Talk about win-win! Matthew (and Peter Filichia) honored friends of mine, and I got the same honor from a stranger.

If the past few paragraphs have seemed like a valedictory, it’s because my astute old friend has decided to exit, to give up his position as reviewer of theatre for something that (I assume) pays a whole lot better. His last review posted a couple days ago. And what comes to mind is a news story I recently read about a public library somewhere in the northwest closing its doors. This great wealth of knowledge will no longer be part of my ongoing schooling. (I’ll also miss David Cote in Time Out New York.)

One bit of wisdom I’d picked up from Matthew is that Jesse Green, of New York Magazine, is another really good critic. And here you don’t have to take my word for it, or Matthew’s. The New York Times chose Green to replace Isherwood, which is good news for those of us who like good writing. The Times, “The Paper of Record,” sees itself as a meritocracy. Only the best get to work there. And yet, there was something of a hue and cry over the Green appointment. For quite a while, theatre criticism at The Times has come from white men, and there were those who’d been hoping the job would go to someone not white or not male. Before this teapot tempest, it hadn’t occurred to me Jesse Green was a white dude. (Jesse is a female character name in one of my shows.) I merely knew he was good – from reading him.
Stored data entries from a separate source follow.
/-- A turn and the scheduler's move after it, on two cores that differ in the modes of DAT cells alone. -/
theorem turn_equivDatModes {c c' : Memory} (hc : SameCells c c') (k : Nat) (w : Warrior) (r : Result) :
    EquivDatModes ((s.withCore c).applyResult k w r).advance ((s.withCore c').applyResult k w r).advance := by
  have hcore : ((s.withCore c).applyResult k w r).advance.core = c := by
    rw [advance_core, applyResult_core, State.withCore_core]
  have hcomm : ((s.withCore c').applyResult k w r).advance =
      ((s.withCore c).applyResult k w r).advance.withCore c' := by
    rw [← advance_withCore, ← applyResult_withCore (s.withCore c) hc.1.symm]
    rfl
  rw [hcomm]
  exact equivDatModes_withCore (by rwa [hcore])

theorem load_equivDatModes (hw : s.core.wf = true) (hm : m.wf = true) (h : SameCells s.core m) (name : String)
    (address : Int) (p : List Instr) :
    EquivDatModes (s.load name address p) ((s.withCore m).load name address p) := by
  have he := loadError_withCore s h.1.symm address p
  rcases load_cases s name address p with ⟨e, hl, ht⟩ | ⟨hl, ht⟩
  · rw [ht, State.load, he, hl]
    exact equivDatModes_withCore h
  · obtain ⟨-, -, hp⟩ := (loadError_none_iff s address p).1 hl
    simp only [WellFormed.placementLegal, Bool.and_eq_true, decide_eq_true_eq] at hp
    rw [ht, State.load, he, hl]
    exact equivDatModes_withCore (h.writeProgram hw hm (by omega))

/-- Every transaction but `Observe`, on two cores that differ in the modes of DAT cells alone. -/
theorem perform_equivDatModes (hw : s.core.wf = true) (hm : m.wf = true) (h : SameCells s.core m) {q : Request}
    (hq : q ≠ .observe) : EquivDatModes (s.perform q) ((s.withCore m).perform q) := by
  cases q with
  | load name address p => exact load_equivDatModes hw hm h name address p
  | run n =>
    rw [State.perform, State.perform, startRun_withCore]
    exact equivDatModes_withCore (startRun_core s n ▸ h)
  | encode i => exact equivDatModes_withCore h
  | decode x => exact equivDatModes_withCore h
  | encodeProgram p => exact equivDatModes_withCore h
  | decodeProgram x => exact equivDatModes_withCore h
  | observe => exact absurd rfl hq

end Step

/-- Settles O45: a simulation, one commuting lemma for each of the three things a step can do. -/
theorem datModesAreNeverInterpreted : Obligations.DatModesAreNeverInterpreted := by
  intro s s' t hw hw' heq hobs ht
  obtain ⟨hc, hs'⟩ := equivDatModes_iff.1 heq
  generalize s'.core = m at hw' hc hs'
  subst hs'
  rcases step_next_cases ht with ⟨hr, rfl⟩ | ⟨r, hr, hturn, rfl⟩ | ⟨k, w, u, hk, hu, rfl⟩
  case inl =>
    refine ⟨_, step_idle (s := s.withCore m) hr, ?_⟩
    rcases serve_cases s with ⟨hq, h⟩ | ⟨q, rest, hq, h⟩
    · rw [h, State.serve, State.withCore_requests, hq]
      exact equivDatModes_withCore hc
    · have hne : q ≠ .observe := fun e => hobs hr rest (e ▸ hq)
      rw [h, State.serve, State.withCore_requests, hq]
      exact perform_equivDatModes (s := { s with requests := rest }) hw hw' hc hne
  case inr.inl =>
    refine ⟨_, step_skip (s := s.withCore m) hr hturn, ?_⟩
    rw [advance_withCore]
    exact equivDatModes_withCore ((advance_core s).symm ▸ hc)
  case inr.inr =>
    have hk' : HasTurn (s.withCore m) k w := hk.withCore hc.1.symm
    obtain ⟨hcells, hres⟩ := hc.execute hw hw' (s.core.read w.address) w.address
    rw [hk.exec] at hu
    cases hu
    refine ⟨_, by rw [hk'.step, hk'.exec]; rfl, ?_⟩
    rw [State.withCore_core, ← execute_congr (hc.2 w.address), ← hres]
    exact turn_equivDatModes hcells k w _

end Sys2Proof.Machine
end

section
/-! PROOFS. Index arithmetic and the ALU (R14, R15, R78), the reset state (R113), and the transactions that answer on
every engine (R6, R101). -/

namespace Sys2Proof.Machine

/-- Two indices of a core that are congruent to the same integer are the same. -/
theorem index_unique {n r r' : Nat} {x : Int} (hr : r < n) (hr' : r' < n) (h : (n : Int) ∣ x - r)
    (h' : (n : Int) ∣ x - r') : r = r' := by
  have hd : (n : Int) ∣ (r' : Int) - r := by simpa using dvd_sub h h'
  have h0 : (r' : Int) - r = 0 := Int.eq_zero_of_abs_lt_dvd hd (by rw [abs_lt]; omega)
  omega

/-- Settles O8: `norm` is such an index (Laws/Memory), and there is only one. -/
theorem normIsTheEuclideanRemainder : Obligations.NormIsTheEuclideanRemainder := by
  intro m x r hm
  constructor
  · rintro rfl
    exact ⟨Memory.norm_lt hm x, Memory.norm_dvd_sub hm x⟩
  · rintro ⟨hr, hd⟩
    exact index_unique (Memory.norm_lt hm x) hr (Memory.norm_dvd_sub hm x) hd

/-- `wrap32` as a formula on integers (R14). -/
theorem toInt_wrap32 (x : Int) : (wrap32 x).toInt = (x + 2 ^ 31) % 2 ^ 32 - 2 ^ 31 := by
  rw [wrap32, BitVec.toInt_ofInt, Int.bmod_def]
  split <;> omega

/-- Settles O10. -/
theorem addWrapsAtThirtyTwoBits : Obligations.AddWrapsAtThirtyTwoBits :=
  fun x y => toInt_wrap32 (x.toInt + y.toInt)

/-- A Construct whose parameters are both at least 1 succeeds (R113). -/
theorem construct_of_legal (ia ib : Mode) {n c : Int} (hn : 1 ≤ n) (hc : 1 ≤ c) :
    State.construct ia ib n c = .ok (State.initial ia ib n.toNat c.toNat) := by
  simp [State.construct, WellFormed.configValue, hn, hc]

/-- Settles O33: the defaults are legal. -/
theorem resetIsTheDefaultConstruct : Obligations.ResetIsTheDefaultConstruct :=
  construct_of_legal Config.initAMode Config.initBMode (by decide) (by decide)

/-- Settles O49: each of the codec's transactions is a response. -/
theorem codecAnswersOnEveryEngine : Obligations.CodecAnswersOnEveryEngine := by
  intro s rest hr
  refine ⟨fun i hq => step_request hr hq, fun p hq => step_request hr hq, fun x hq => ⟨?_, ?_⟩,
    fun x hq => ⟨?_, ?_⟩⟩ <;> intro r hx <;> rw [step_request hr hq, State.perform]
  · rw [decodeResponse_of_ok hx, State.respond]
  · rw [decodeResponse_of_error hx, State.respond]
  · rw [decodeProgramResponse_of_ok hx, State.respond]
  · rw [decodeProgramResponse_of_error hx, State.respond]

/-- Every cell of the core is shown at its index (R6). -/
theorem observe_core (s : State) {i : Nat} (hi : i < s.core.size) : s.observe.core[i]? = some (s.core.read i) := by
  simp [State.observe, hi]

/-- The match status, its three values told apart (R31). -/
theorem matchStatus_iff (s : State) :
    (s.matchStatus = .fatal ↔ s.faulted = true) ∧
    (s.matchStatus = .won ↔ s.faulted = false ∧ s.liveCount = 1) ∧
    (s.matchStatus = .running ↔ s.faulted = false ∧ s.liveCount ≠ 1) := by
  unfold State.matchStatus
  cases hf : s.faulted with
  | true => simp
  | false => by_cases hl : s.liveCount = 1 <;> simp [hl]

theorem liveCount_eq_length_filter (s : State) : s.liveCount = (s.warriors.filter (·.alive)).length :=
  List.countP_eq_length_filter

/-- Settles O50: the observation is that of the state served. -/
theorem observeShowsTheState : Obligations.ObserveShowsTheState := by
  intro s rest hr hq
  have hlen : s.observe.core.length = s.core.size := by simp [State.observe]
  refine ⟨s.observe, step_request hr hq, hlen, fun i hi => observe_core s hi, rfl, rfl, rfl, rfl, ?_⟩
  rw [← liveCount_eq_length_filter]
  exact matchStatus_iff s

end Sys2Proof.Machine
end

section
/-! PROOFS. What a step can change (R103, R112): the scheduler's move, elimination and the host's transactions field
by field, then the seven effects of a step as one inductive relation with its inversion lemma. -/

namespace Sys2Proof.Machine

/-! ### Another core, the scheduler's move and elimination, field by field -/

section Fields

variable (s : State) (m : Memory) (k : Nat) (w : Warrior)

@[simp] theorem State.withCore_maxCodeSize : (s.withCore m).maxCodeSize = s.maxCodeSize := rfl
@[simp] theorem State.withCore_warriors : (s.withCore m).warriors = s.warriors := rfl
@[simp] theorem State.withCore_started : (s.withCore m).started = s.started := rfl
@[simp] theorem State.withCore_faulted : (s.withCore m).faulted = s.faulted := rfl

@[simp] theorem advance_maxCodeSize : s.advance.maxCodeSize = s.maxCodeSize := by rw [advance_frame]
@[simp] theorem advance_warriors : s.advance.warriors = s.warriors := by rw [advance_frame]
@[simp] theorem advance_started : s.advance.started = s.started := by rw [advance_frame]
@[simp] theorem advance_faulted : s.advance.faulted = s.faulted := by rw [advance_frame]

theorem advance_of_run_none {s : State} (h : s.run = none) : s.advance = s := by
  rw [State.advance, h]

section

variable {s : State} {r : RunPos}

theorem advance_of_lt (hr : s.run = some r) (hk : r.k + 1 < s.warriors.length) :
    s.advance = { s with run := some { r with k := r.k + 1 } } := by
  simp [State.advance, hr, hk]

theorem advance_of_tick_end (hr : s.run = some r) (hk : ¬ r.k + 1 < s.warriors.length) (hn : 1 < r.ticksLeft) :
    s.advance = { s with run := some { ticksLeft := r.ticksLeft - 1, k := 0 } } := by
  simp [State.advance, hr, hk, hn]

theorem advance_of_run_end (hr : s.run = some r) (hk : ¬ r.k + 1 < s.warriors.length) (hn : ¬ 1 < r.ticksLeft) :
    s.advance = s.finishRun .noWinner := by
  simp [State.advance, hr, hk, hn]

end

@[simp] theorem eliminate_core : (s.eliminate k w).core = s.core := by
  obtain ⟨h, -⟩ := eliminate_frame s k w; exact h

@[simp] theorem eliminate_maxCodeSize : (s.eliminate k w).maxCodeSize = s.maxCodeSize := by
  obtain ⟨-, h, -⟩ := eliminate_frame s k w; exact h

@[simp] theorem eliminate_warriors : (s.eliminate k w).warriors = s.warriors.set k { w with alive := false } := by
  obtain ⟨-, -, h, -⟩ := eliminate_frame s k w; exact h

@[simp] theorem eliminate_started : (s.eliminate k w).started = s.started := by
  obtain ⟨-, -, -, h, -⟩ := eliminate_frame s k w; exact h

/-- Elimination sets `FAULTED` by the fatal draw alone, which ends the Run (R98). -/
theorem eliminate_faulted_cases : (s.eliminate k w).faulted = s.faulted ∨
    (s.eliminate k w).faulted = true ∧ (s.eliminate k w).run = none ∧
      (s.eliminate k w).response = some (.error (.fatalDrawError k)) := by
  rcases checkTermination_cases (s.setWarrior k { w with alive := false }) k with ⟨-, h⟩ | ⟨-, h⟩ | ⟨-, h⟩ <;>
    rw [State.eliminate, h]
  · exact .inl rfl
  · exact .inr ⟨rfl, rfl, rfl⟩
  · exact .inl rfl

end Fields

/-! ### The start of a Run and the program's place -/

section Transactions

variable (s : State) (n : Int)

@[simp] theorem startRun_maxCodeSize : (s.startRun n).maxCodeSize = s.maxCodeSize := by
  rcases startRun_cases s n with ⟨-, h⟩ | ⟨-, -, h⟩ | ⟨-, -, h⟩ <;> rw [h] <;> rfl

@[simp] theorem startRun_warriors : (s.startRun n).warriors = s.warriors := by
  rcases startRun_cases s n with ⟨-, h⟩ | ⟨-, -, h⟩ | ⟨-, -, h⟩ <;> rw [h] <;> rfl

@[simp] theorem startRun_faulted : (s.startRun n).faulted = s.faulted := by
  rcases startRun_cases s n with ⟨-, h⟩ | ⟨-, -, h⟩ | ⟨-, -, h⟩ <;> rw [h] <;> rfl

variable (m : Memory) (i : Nat) (p : List Instr)

@[simp] theorem Memory.writeProgram_initAMode : (m.writeProgram i p).initAMode = m.initAMode := by
  induction p generalizing m i with
  | nil => rfl
  | cons c p ih => rw [Memory.writeProgram, ih, Memory.write_initAMode]

@[simp] theorem Memory.writeProgram_initBMode : (m.writeProgram i p).initBMode = m.initBMode := by
  induction p generalizing m i with
  | nil => rfl
  | cons c p ih => rw [Memory.writeProgram, ih, Memory.write_initBMode]

/-- What the checks of `Load` ensure (R115, R116, R120): the status bits are clear and the program's place is inside
the core. -/
theorem loadError_none {s : State} {address : Int} {p : List Instr} (h : s.loadError address p = none) :
    s.faulted = false ∧ s.started = false ∧ 0 ≤ address ∧ address + p.length < s.core.size := by
  obtain ⟨hf, hs, hp⟩ := (loadError_none_iff s address p).1 h
  simp only [WellFormed.placementLegal, Bool.and_eq_true, decide_eq_true_eq] at hp
  obtain ⟨⟨-, h0⟩, hlt⟩ := hp
  exact ⟨hf, hs, h0, hlt⟩

end Transactions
On the other hand, there’s another critic who consistently writes perplexing sentences. The kind I read over and over, trying to figure out their meaning, and only succeed half the time. The critic’s name doesn’t reveal gender, or any particular ethnicity. The most recent review, of Hello Dolly!, spends paragraph after paragraph telling the oft-told biography of Bette Midler, as if we needed to be introduced to one of the biggest stars of our time. Had this critic been chosen by the Times, they would have gotten that much hoped-for Person of Color. But a far worse choice, I think. But what do I know? This spring this abstruse scribbler won the Pulitzer Prize for Criticism.